To some people setting boundaries with children or other grown ups comes naturally. They never struggle to establish their own authority and space or to find a good balance between the carrot and the stick. Others either let their empathy and politeness be the end of them, or end up perpetually angry. Is there a magic formula to determine just the amount of boundaries your child needs in order to both be happy and grow into a kind and functional adult, or are there simply too many factors at play?
I do not come from the school that believes that all children are born the same and that it is entirely the environment in which they are amerced that determines a child’s personality. I do however believe that both as spiritual beings and as individual people we go through the same learning curve in order to attain greater awareness, understanding and enlightenment. That curve includes:
1. The baby phase (0-3 years depending on the individual). The being has no understanding of good and bad and no context in which to judge life or their actions. They are like sponges soaking in everything that is happening around them and mimicking the behaviour of others. Their greatest need is the need to feel safe and secure. This is essential since they can provide for very few of their own needs and rely on others to take care of them. You will accomplish very little by expressing your anger at a baby through yelling, spanking or putting them in time out. At best you will leave them with the impression that the world is a scary place and that cruelty is acceptable. The best course of action at this point is to accept that there should be very little in the form of boundaries and that the baby needs lots and lots of patience and love. Affirmations of what the baby is not allowed to do, through saying “no” and taking away their toys or objects of interest is an acceptable approach to correcting their behaviour. You may need to ask for help when you feel drained and in need of nurturing. It is neither fair not good for any infant to have only one caretaker.
When most souls on earth were infants
2. The child phase (3-12 years, depending on the child). A child has an understanding of themselves and is developing an understanding of the world. They are now capable of distinguishing between what is good behaviour and what is bad. They are also more eager to connect with others, express themselves and test the limits of your boundaries over and over again. This is the time to be firm. Very firm. Do not give into the trap of trading their discipline for their unconditional love for you. Being perceived as the “good guy” and “nice parent” at this stage may be flattering, but will not gain you any gratitude in the teenage years. Do not use your child to fill your emotional needs for love and approval. Set very clear rules and enforce them consistently. Make your child feel safe by setting boundaries and allow them to trust that authority can be relied on and can be good.
Do not let your child be idle or bored for long periods of time. Make sure that they always know what they are supposed to be doing, whether it’s a karate class, chores or playing outside with friends, structure is essential.
Try to be fair and to not react to your child’s tantrums in an emotional way. Give yourself time to calm down before you punish their bad behaviour. Remember that as a parent you must also be their primary supporter and to encourage, complement and approve of any good behaviour and talent that they display. Show them how proud you are of them when they act well.
When most souls on earth were children
3. The young adult phase (13-25 years).

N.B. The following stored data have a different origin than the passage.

/-! ## BLOWPIPE, THERM, RESET -/

/-- A register of the BLOWPIPE block (R615). -/
def writeBlowpipe (s : State) (w : Writer) (r : RegRow) (off v : Nat) : State :=
  if !w.manages then s
  else if off = Reg.blowpipeTopo then writeTopo s v
  else match indexIn off (Reg.blowpipeFwda 0) 0x20 32, indexIn off (Reg.blowpipeFwdb 0) 0x20 32,
      indexIn off (Reg.blowpipeIna 0) 0x20 32, indexIn off (Reg.blowpipeInb 0) 0x20 32 with
    | some n, _, _, _ => writeChanA s off fwdaMask v (fun s => enableFwd s n)
    | _, some n, _, _ => writeChanB s (Reg.blowpipeFwda n) off r.rw v
    | _, _, some n, _ => writeChanA s off inaMask v (fun s => enableIn s n)
    | _, _, _, some n => writeChanB s (Reg.blowpipeIna n) off r.rw v
    | none, none, none, none => writeFields s w r off v

/-- A register of the THERM block (R642); the inlet temperature is judged again by a new COOLMAX (R630). -/
def writeTherm (s : State) (w : Writer) (r : RegRow) (off v t : Nat) : State :=
  if !w.manages then s
  else if off = Reg.thermCoolant then outState s (execCoolantWrite ⟨16, by decide⟩ (BitVec.ofNat 12 v) t s)
  else
    let s1 := writeFields s w r off v
    if off = Reg.thermLimits ∧ s1.therm.coolantAt.isSome then judgeCoolant s1 (signedOf (s1.regFld Reg.thermCoolant 0 12) 12) else s1

/-- A register of the RESET block (R553, R572). -/
def writeResetBlock (s : State) (w : Writer) (r : RegRow) (off v t : Nat) : State :=
  if off = Reg.resetReq then outState s (execResetReq w.who (BitVec.ofNat 4 v) (BitVec.ofNat 8 (bitsOf v 4 8)) t s)
  else if w.manages then writeFields s w r off v else s

/-! ## CORE and CULLET -/

/-- CORE_CTL (R123): REFUSED is W1C, then the requests. -/
def writeCoreCtl (s : State) (acc : Accessor) (c v t : Nat) : State :=
  let core : Fin 96 := Fin.ofNat 96 c
  let s1 := if bitsOf v 3 1 = 1 then s.setRegBit (Reg.coreCtl c) 3 false else s
  let s2 := if bitsOf v 0 1 = 1 then outState s1 (execHaltreq acc core t s1) else s1
  let s3 := if bitsOf v 1 1 = 1 then outState s2 (execResume acc core t s2) else s2
  if bitsOf v 2 1 = 1 then outState s3 (execRestartreq acc core t s3) else s3

/-- A register of a CORE block (R120, R123, R181, R186, R206). -/
def writeCore (s : State) (w : Writer) (r : RegRow) (off v t : Nat) : State :=
  let c := (off - 0x1000000) / 0x10000
  let core : Fin 96 := Fin.ofNat 96 c
  let acc : Accessor := if w.port then .debugPort else .ident w.who
  if off = Reg.coreCtl c then (if debugWriter acc then writeCoreCtl s acc c v t else windowRefused s c)
  else if off = Reg.coreTpbrk c then (if debugWriter acc then writeFields s w r off v else windowRefused s c)
  else if off = Reg.coreTpstep c then
    if !debugWriter acc then windowRefused s c
    else if bitsOf v 3 1 = 1 then outState s (execTpstep acc core (BitVec.ofNat 3 v) ⟨.clean, .clean, false⟩ s) else s
  else if off = Reg.coreStepmin c then (if w.port then s else outState s (execStepminWrite core s))
  else match indexIn off (Reg.coreSync c 0) 4 2048 with
    | some n => outState s (execCoreSyncWrite acc core (Fin.ofNat 2048 n) (some (BitVec.ofNat 32 v)) s)
    | none => if w.port then s else writeFields s w r off v

/-- CULLET_OPCMD (R238): the operation on the port of crucible k. DESIGN CHOICE: a code that R238's table does not list is no operation, so CULLET_OPSTAT
stays as it is; like any write to the port it is refused while BUSY is 1. -/
def writeOpcmd (s : State) (k v : Nat) : State :=
  let who : Ident := ⟨16, by decide⟩
  let cruc : Fin 4 := Fin.ofNat 4 k
  let part : Fin 16 := Fin.ofNat 16 (bitsOf v 16 4)
  let sq : Fin 256 := Fin.ofNat 256 (bitsOf v 8 8)
  let arg : BitVec 32 := BitVec.ofNat 32 (bitsOf v 32 32)
  match bitsOf v 0 4 with
  | 1 => outState s (execCreateSeq who cruc part s)
  | 2 => outState s (execFreeSeq who cruc part sq s)
  | 3 => outState s (execTruncateSeq who cruc part sq arg s)
  | 4 => outState s (execSetseg who cruc part sq s)
  | 5 => outState s (execLoadbias who cruc part arg .clean s)
  | _ => if opBusy s k then portRefused s k else s

/-- A register of a CULLET block (R238, R239). -/
def writeCullet (s : State) (w : Writer) (r : RegRow) (off v : Nat) : State :=
  let k := (off - 0x2000000) / 0x40000
  if off = Reg.culletOpcmd k then (if w.gaffer then writeOpcmd s k v else s)
  else if off = Reg.culletOparg k then
    if !w.gaffer then s
    else if opBusy s k then portRefused s k
    else writeFields s w r off v
  else if !w.manages then s
  else if off = Reg.culletPoolbase k ∨ off = Reg.culletPoolcfg k then
    let cfg := decide (off = Reg.culletPoolcfg k)
    let new := poolFields cfg v
    if lockedFor s w off then (if new = s.reg off then s else recordLocked s w.who off)
    else writePool s k cfg (decide (w.who.val = 16)) new
  else writeFields s w r off v

/-! ## One register, one access -/

/-- A register written whole, with the effect its block gives the write. -/
def writeReg (s : State) (w : Writer) (r : RegRow) (off v t : Nat) : State :=
  match if w.port && decide (blockNo off ≠ 13) then 99 else blockNo off with
  | 0 => writeDev s w r off v t
  | 1 => writeRing s w r off v
  | 3 => writeMarver s w r off v t
  | 4 => writeLehra s w r off v t
  | 5 => if w.manages then writeFields s w r off v else s
  | 6 => writeCruc s w r off v
  | 7 => writeMemc s w r off v t
  | 8 => if w.manages then writeFields s w r off v else s
  | 9 => writeBlowpipe s w r off v
  | 10 => if w.engine || decide (w.who.val = 0) then writeFields s w r off v else s
  | 11 => writeTherm s w r off v t
  | 12 => writeResetBlock s w r off v t
  | 13 => writeCore s w r off v t
  | 14 => writeCullet s w r off v
  | _ => s

/-- The 32-bit register at an offset. -/
def row32 (off : Nat) : Option RegRow := (regRow off).filter (fun r => decide (r.width = 32))
/-- The 64-bit register at an offset. -/
def row64 (off : Nat) : Option RegRow := (regRow off).filter (fun r => decide (r.width = 64))

/-- A 32-bit write: it acts on a 32-bit register only (R12). -/
def csrWrite32 (s : State) (w : Writer) (off v t : Nat) : State :=
  match row32 off with
  | some r => writeReg s w r off (v % 2 ^ 32) t
  | none => s

/-- A CSR write of 32 or 64 bits (R11, R12): misaligned, it is to a reserved offset; 64 bits over 32-bit registers act as two halves. -/
def csrWriteAt (s : State) (w : Writer) (off : Nat) (wide : Bool) (v t : Nat) : State :=
  if off % (if wide then 8 else 4) ≠ 0 then s
  else if !wide then csrWrite32 s w off v t
  else match row64 off with
    | some r => writeReg s w r off (v % 2 ^ 64) t
    | none => csrWrite32 (csrWrite32 s w off v t) w (off + 4) (v / 2 ^ 32) t

/-- CSR_WRITE (R10-R12): a write that reaches its block. -/
def execCsrWrite (acc : Accessor) (off : BitVec 28) (wide : Bool) (v : BitVec 64) (t : Nat) (s : State) : Out :=
  .next (csrWriteAt (s.at t) (writerOf acc) off.toNat wide v.toNat t)

/-! ## Reading -/

/-- The register a read of an event log removes the oldest entry of, and the read's effect. -/
def popLog (s : State) (off : Nat) : Option State :=
  if off = Reg.marverEvlog then some (outState s (execMarverEvlogRead s))
  else if off = Reg.lehraEvlog then some (outState s (execLehraEvlogRead s))
  else if off = Reg.blowpipeEvlog then some (outState s (execBlowpipeEvlogRead s))
  else if off = Reg.thermEvlog then some (outState s (execThermEvlogRead s))
  else if off = Reg.resetEvlog then some (outState s (execResetEvlogRead s))
  else if off = Reg.devCfgevlog then some (outState s (execCfgEvlogRead s))
  else match indexIn off (Reg.crucEvlog 0) 0x40000 4, indexIn off (Reg.memcEvlog 0) 0x10000 16 with
    | some k, _ => some (outState s (execCrucEvlogRead (Fin.ofNat 4 k) s))
    | _, some m => some (outState s (execMemcEvlogRead (Fin.ofNat 16 m) s))
    | none, none => none

/-- CULLET_PTDATA and CULLET_BTDATA show what their selectors name, CULLET_OPSTAT whether an operation is in progress (R240). -/
def culletShows (s : State) (k off : Nat) : Option Word :=
  if off = Reg.culletPtdata k then some (BitVec.ofNat 64 (pte s k (s.regFld (Reg.culletPtsel k) 0 8) (s.regFld (Reg.culletPtsel k) 12 12)).toNat)
  else if off = Reg.culletBtdata k then
    let i := 2048 * s.regFld (Reg.culletBtsel k) 0 6 + s.regFld (Reg.culletBtsel k) 6 11 / 4 * 4
    some (BitVec.ofNat 64 (leNat ((List.range 4).flatMap (fun j => leBytes 2 (sget 0#16 (s.cull k).bias (i + j)).toNat))))
  else if off = Reg.culletOpstat k then some (setBit (s.reg off) 16 (opBusy s k))
  else none

/-- Whether a read of a ring's register is answered (R327): to the ring's owner, partition 0, and whoever is no function. -/
def ringReads (s : State) (who : Ident) (off : Nat) : Bool :=
  decide (blockNo off ≠ 1) || decide (16 ≤ who.val) || ringWriter s who ((off - 0x100000) / 0x1000)

/-- A register read by a requester; readData takes its value. A sync counter answers only whom R206 lets read it, a ring's register only whom R327
does; CORE_BUSYNS counts to the moment of the read (R120). -/
def readReg (s0 : State) (who : Ident) (off : Nat) : State :=
  match popLog s0 off with
  | some s1 => s1
  | none =>
    let c := (off - 0x1000000) / 0x10000
    let s := if blockNo off = 13 ∧ off = Reg.coreBusyns c then accrue s0 c else if off = Reg.marverGpstat then gptpShows s0 else s0
    if blockNo off = 13 ∧ (indexIn off (Reg.coreSync c 0) 4 2048).isSome ∧ !windowServes s (.ident who) c false then
      { windowRefused s c with readData := 0#64 }
    else if !ringReads s who off then { s with readData := 0#64 }
    else { s with readData := (if blockNo off = 14 then culletShows s ((off - 0x2000000) / 0x40000) off else none).getD (s.reg off) }

/-- A 32-bit read; a reserved offset, or half of a 64-bit register, reads zero. -/
def csrRead32 (s : State) (who : Ident) (off : Nat) : State :=
  match row32 off with
  | some _ => readReg s who off
  | none => { s with readData := 0#64 }

/-- A CSR read of 32 or 64 bits (R11, R12). -/
def csrReadAt (s : State) (who : Ident) (off : Nat) (wide : Bool) : State :=
  if off % (if wide then 8 else 4) ≠ 0 then { s with readData := 0#64 }
  else if !wide then csrRead32 s who off
  else match row64 off with
    | some _ => readReg s who off
    | none =>
      let s1 := csrRead32 s who off
      let s2 := csrRead32 s1 who (off + 4)
      { s2 with readData := setFld s1.readData 32 32 (fld s2.readData 0 32) }

/-! ## CSR requests of the fabric -/

/-- The device address of a CSR offset (R20). -/
def csrAddr (off : Nat) : Nat := 0xF00000000000 + off

/-- What the link keeper answers while the host die is in a warm reset (R562). -/
def keeperAnswers (off : Nat) : Bool := off = Reg.resetStat || off = Reg.resetCause || off = Reg.resetCausetime

/-- A CSR request that has been judged at its ingress crucible (R492-R495): the state and whether it goes on. A request past its tracker share, or one
the link keeper drops, has gone no further. -/
def csrJudge (s : State) (r : Req) (off : Nat) (write : Bool) : State × Option Poison :=
  let a := csrAddr off
  let c := checkReq s r a write
  match c.2 with
  | .error p => (c.1, some p)
  | .ok _ => if reachable c.1 r a then (c.1, none) else (poisonAt c.1 (ingressOf c.1 r.node (homeOf c.1 a)), some .fenced)

/-- The tracker entry of a CSR request; its answer waits for CSRRSP. -/
def csrTrack (s0 s : State) (r : Req) (off tag : Nat) (owner : Option Nat) (poisoned : Bool) (data : List Byte) : State :=
  trackReq s0 s r tag (csrAddr off) 2 .collective owner poisoned data

/-- CSRRD (R12, R21, R463, R492, R562): one CSR read of a node as an identity. -/
def execCsrrd (node : BitVec 8) (who : Ident) (tag : BitVec 12) (cls : BitVec 2) (off : BitVec 28) (want : CsrFor) (t : Nat) (s : State) : Out :=
  let s := s.at t
  let wide := want.wide
  let owner := forCmd s node.toNat who.val want.cmd
  let n := if wide then 8 else 4
  let o := off.toNat
  if node.toNat = 0x64 ∧ hostDieDown s ∧ !s.rst.linkUp then .next s
  else if node.toNat = 0x64 ∧ hostDieDown s ∧ !keeperAnswers o then .next { s with readData := BitVec.ofNat 64 (2 ^ (8 * n) - 1) }
  else if node.toNat = 0x64 ∧ hostDieDown s then .next (csrReadAt s who o wide)
  else
    let r := packetReq s node.toNat who.val cls.toNat none
    if !canIssue s node.toNat tag.toNat (csrAddr o) 1 true .collective then .next s
    else
      let j := csrJudge s r o false
      match j.2 with
      | some _ => .next (csrTrack s j.1 r o tag.toNat owner true (poisonBytes 0 n))
      | none =>
        let s1 := csrReadAt j.1 who o wide
        .next (csrTrack s s1 r o tag.toNat owner false (leBytes n s1.readData.toNat))

/-- CSRWR (R12, R463, R492, R562): one CSR write of a node as an identity. -/
def execCsrwr (node : BitVec 8) (who : Ident) (tag : BitVec 12) (cls : BitVec 2) (off : BitVec 28) (want : CsrFor) (v : BitVec 64) (t : Nat)
    (s : State) : Out :=
  let s := s.at t
  let wide := want.wide
  let owner := forCmd s node.toNat who.val want.cmd
  let o := off.toNat
  if node.toNat = 0x64 ∧ hostDieDown s then .next s
  else
    let r := packetReq s node.toNat who.val cls.toNat none
    if !canIssue s node.toNat tag.toNat (csrAddr o) 1 true .collective then .next s
    else
      let j := csrJudge s r o true
      match j.2 with
      | some _ => .next (csrTrack s j.1 r o tag.toNat owner true [])
      | none => .next (csrTrack s (csrWriteAt j.1 (writerOf (.ident who)) o wide v.toNat t) r o tag.toNat owner false [])

end Sys2Proof.Machine
end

During this phase the individual will be learning to assert their own power in the world, to establish authority, independence and competency. This is the most egotistical phase, during which people are the least empathetic and the least willing to put themselves in the shoes of others in order to access the consequences of their actions. The moto is “I can”.
With youth, health and beauty on their side, most young adults are convinced that they are very important in the scheme of things, that they are exceptional even, and that they will change the world. As a result, it is often precisely this developmental group that ends up changing the world. Their traumas are fewer than those of adults. They are therefore prone to arrogance and unkindness, thinking that they will be invincible to the scars endured by others.
Having had a child phase where boundaries were clearly established and upheld, will make a huge difference in determining how difficult the young adult years will be.
As a parent, you may continue setting punishments and rewards and enforcing them, but most of your teaching now will be taking place through example. The young adult is much more likely to follow your advice if you yourself follow it and if it helped you be successful. If they do not perceive you as powerful, successful or desirable by others, your teachings are much more likely to fall on deaf ears.
Do not over-coddle your adolescent child, let them start learning through their own mistakes. Set boundaries for safety (and keeping away bad influences) more than for discipline, and remember that your greatest enemy is still idleness. A young adult needs to be productive. School, chores,part-time work, sports, arts, activities,friends. Not video games, porn and TV for 6 hours a day.
What we are trying to transition away from now
4. The adult/ mature person phase (25-35). There are very many people on our planet that spiritually have not arrived at this phase yet and are still exploring one of the earlier ones. As a parent, you are meant to have let go of the apron strings entirely. Be there for your child when they need you, but accept that they are now on equal footing with you.
5. The old soul. People who arrive at this phase have mastered most of what they incarnated to learn, and are preparing to transition to higher dimensions. They have little need for a parental figure in their lives, though their love for others and appreciation for them is strong.